* WORK ORDER:
In the entries below, find each line with the string "toNat" and copy it.

(Dataset entries)

/-- R331, R441, R557, R562, R563, R565, R570: fuse sensing and its timeout; PROGRAM, LC_ADVANCE and ROLLBACK_ADVANCE from a source that reaches the fuse window, of
words that may be programmed and are blank; JTAG; BAR4 and IDE. -/
def Obligations.FuseCommandsComplete : Prop :=
  ∀ (s : State) (src : PwSource) (word : BitVec 9) (data : List (BitVec 32)) (miss : List FuseMiss) (t tj : BitVec 8),
    let d := s.dev
    let ws := (List.range data.length).map (word.toNat + ·)
    (d.stw.start.sensing = true → ∀ ov bad (w : Fin 512),
      Does (.fuseSense tj ov bad) s (d.senseDone tj.toNat ov bad) ∧
      Does (.senseTimeout w) s (((d.reach (d.stw.start.ref + 5000000)).fault 12 5 25 w.val).secureHold w.val)) ∧
    (d.pwTakes src →
      (1 ≤ data.length → data.length ≤ 24 → word.toNat + data.length ≤ 511 → (∀ w ∈ ws, d.mayProgram w = true ∧ d.fuseBlank w = true) →
        Does (.program src word data miss) s (Dev.pwVerified (d.blowAll miss (ws.zip (data.map (·.toNat)))))) ∧
      (1 ≤ d.get F.FUSE_STATUS_LC → d.get F.FUSE_STATUS_LC ≤ 2 → d.fuseBlank (d.get F.FUSE_STATUS_LC) = true →
        Does (.lcAdvance src miss) s (Dev.pwVerified (d.blowAll miss [(d.get F.FUSE_STATUS_LC, setPattern)]))) ∧
      (d.get F.FUSE_STATUS_LC ≠ 0 → d.get F.FUSE_STATUS_LC ≠ 3 → d.rollbackV < t.toNat → t.toNat ≤ 64 →
        ∀ g, d.advanceTo miss t.toNat = (g, none) → Does (.rollbackAdvance src t miss) s (g.pwDone 0 0))) ∧
    (∀ i, (d.jtagAccepts i = true → Does (.jtagInstruction i) s d) ∧ (d.jtagAccepts i = false → Does (.jtagInstruction i) s (d.fault 10 7 25))) ∧
    (d.isUp 20 = true → ∀ (f : Fin 2052) (p : Fin 4) (x : Fin 5) (h : Fin 2) (act : Fin 3),
      (f.val = p.val → d.get F.FUSE_STATUS_LC ≠ 0 → d.get F.FUSE_STATUS_LC ≠ 3 → d.trusted (d.hostPortOf f.val) x.val = true →
        Does (.bar4Request f p (some x) true) s d ∧ Does (.bar4Request f p (some x) false) s d) ∧
      (let k := h.val * 5 + x.val
       Does (.ideKmMessage h x act) s
         ((d.ideKm k act.val).put F.IDE_STREAM_TRUSTED k (b2n (x.val != 0 && bit ((d.ideKm k act.val).fuseVal 4) (h.val * 4 + x.val))))))

/-! ### Events, faults and the group -/

/-- R453, R455, R462, R463, R464, R471, R473, R475, R476, R537: events are delivered, MSI-X messages written, fault messages collected, FATAL asserted and its silence
reported, and the faults that a part or a clock raises. -/
def Obligations.EventsAndFaultsComplete : Prop :=
  ∀ (s : State) (k : Nat) (f : Fin 2052) (v : Fin 2048) (n : Fin 26) (lost : List (Nat × Nat)),
    let d := s.dev
    (d.isUp 20 = true →
      (∀ e, d.evq[k]? = some e → (∀ x ∈ d.evq.take k, evtIsland x.id ≠ evtIsland e.id) →
        let g : Dev := { d.reach (d.heldTill (evtIsland e.id) 20 e.sent) with evq := d.evq.eraseIdx k }
        (e.id < 0x40 → Does (.eventRaise k) s (g.deliverInst e)) ∧
        (0x40 ≤ e.id → e.id < 0x570 → Does (.eventRaise k) s (g.deliverDev e))) ∧
      (d.vecReady f.val v.val = true → (d.vec f.val v.val).last = none →
        Does (.msixMessage f v) s
          ((d.setVec f.val v.val { d.vec f.val v.val with pend := false, last := some d.mono }).hostWrite f.val 0xB
            (d.vec f.val v.val).addr (toLe 4 (d.vec f.val v.val).data)))) ∧
    (d.isUp 25 = true →
      (∀ m, d.ftq[k]? = some m → (∀ x ∈ d.ftq.take k, x.island ≠ m.island) →
        Does (.faultMessage (.inFlight k) lost) s (Dev.collect { d.reach (d.heldTill m.island 25 m.sent) with ftq := d.ftq.eraseIdx k } m lost)) ∧
      (∀ cls kind island block addr detail, kindLevel cls kind ≠ none → island < 26 → d.isUp island = true →
        (∀ x ∈ d.ftq, x.island ≠ island) →
        Does (.faultMessage (.detected cls kind island block addr detail) lost) s
          ((d.reach (d.heldTill island 25 d.mono)).collect
            ⟨cls, kind, island, block % 32, addr % 2 ^ 52, detail % 2 ^ 32, d.mono⟩ lost)) ∧
      (bit (d.get F.FCOL_FPSW_FATAL) n.val = false →
        let g := d.put F.FCOL_FPSW_FATAL 0 (setBits (d.get F.FCOL_FPSW_FATAL) n.val 1 1)
        Does (.fatalAssert n) s { g with fc := { g.fc with silent := g.fc.silent.set n.val (some g.mono) } }) ∧
      (∀ t, d.fc.silent.get n.val = some t →
        let g := d.reach (t + 10000)
        Does (.fatalSilent n) s
          (Dev.collect { g with fc := { g.fc with silent := g.fc.silent.set n.val none } } { cls := 4, kind := 0x0C, island := n.val } [])) ∧
      (∀ seq : BitVec 16, Does (.faultAck seq) s (d.ackFault seq.toNat)) ∧
      Does .logMemoryFailure s ((d.fatal 25).put F.FCOL_STATUS_LOG_FAILED 0 1) ∧
      (∀ p : Fin 16, bit (d.get F.FCOL_PART_ISO_POD) p.val = true → d.stw.running = true → d.podStays p.val = false →
        let g := ((d.rewriteDir p.val).put F.FCOL_PART_ISO_POD 0 (setBits (d.get F.FCOL_PART_ISO_POD) p.val 1 0)).setIsland p.val true
        Does (.isolationClear p) s (if g.podsDue then g.loadPod p.val else g))) ∧
    (∀ u : Fin 64,
      (d.isUp 22 = true → Does (.operationHang 0 u) s (d.fault 4 8 22 (u.val % 8))) ∧
      (d.isUp 20 = true → Does (.operationHang 1 u) s (d.fault 4 9 20 u.val) ∧ Does (.operationHang 2 u) s (d.fault 4 0x0A 20 (u.val % 4)))) ∧
    (d.isUp 24 = true → d.stw.running = true → Does .stewardWatchdog s (d.fault 4 7 24)) ∧
    (∀ p : Fin 16, d.isUp p.val = true →
      Does (.droopFloor p) s
        (((d.put F.POD_CLK_STATUS_FREQ_MHZ p.val 1200).put F.POD_CLK_STATUS_AT_FLOOR p.val 1).fault 6 7 p.val p.val 1200)) ∧
    (d.isUp n.val = true →
      (∀ (b : Fin 32) (mem syn : BitVec 8), d.fc.storm.get ((n.val * 32 + b.val) * 256 + mem.toNat) = none →
        let g : Dev := { d with fc := { d.fc with storm := d.fc.storm.set ((n.val * 32 + b.val) * 256 + mem.toNat) (some d.mono) } }
        Does (.ceStorm n b mem syn) s (g.fault 0 0x0B n.val (syn.toNat + mem.toNat * 256) 0 0 (some b.val))) ∧
      (2 < (d.sys.localErr.get n.val).natAbs →
        Does (.dtbAlign n) s (d.fault 11 6 n.val n.val (d.sys.localErr.get n.val).natAbs)) ∧
      ((d.sys.localErr.get n.val).natAbs ≤ 2 → Does (.dtbAlign n) s d) ∧
      (∀ e : BitVec 16, Does (.dtbSync n e) s { d with sys := { d.sys with localErr := d.sys.localErr.set n.val (signed 16 e.toNat) } }))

* EXERCISE SOLUTION:
    let ws := (List.range data.length).map (word.toNat + ·)
      Does (.fuseSense tj ov bad) s (d.senseDone tj.toNat ov bad) ∧
      (1 ≤ data.length → data.length ≤ 24 → word.toNat + data.length ≤ 511 → (∀ w ∈ ws, d.mayProgram w = true ∧ d.fuseBlank w = true) →
        Does (.program src word data miss) s (Dev.pwVerified (d.blowAll miss (ws.zip (data.map (·.toNat)))))) ∧
      (d.get F.FUSE_STATUS_LC ≠ 0 → d.get F.FUSE_STATUS_LC ≠ 3 → d.rollbackV < t.toNat → t.toNat ≤ 64 →
        ∀ g, d.advanceTo miss t.toNat = (g, none) → Does (.rollbackAdvance src t miss) s (g.pwDone 0 0))) ∧
      (∀ seq : BitVec 16, Does (.faultAck seq) s (d.ackFault seq.toNat)) ∧
      (∀ (b : Fin 32) (mem syn : BitVec 8), d.fc.storm.get ((n.val * 32 + b.val) * 256 + mem.toNat) = none →
        let g : Dev := { d with fc := { d.fc with storm := d.fc.storm.set ((n.val * 32 + b.val) * 256 + mem.toNat) (some d.mono) } }
        Does (.ceStorm n b mem syn) s (g.fault 0 0x0B n.val (syn.toNat + mem.toNat * 256) 0 0 (some b.val))) ∧
      (∀ e : BitVec 16, Does (.dtbSync n e) s { d with sys := { d.sys with localErr := d.sys.localErr.set n.val (signed 16 e.toNat) } }))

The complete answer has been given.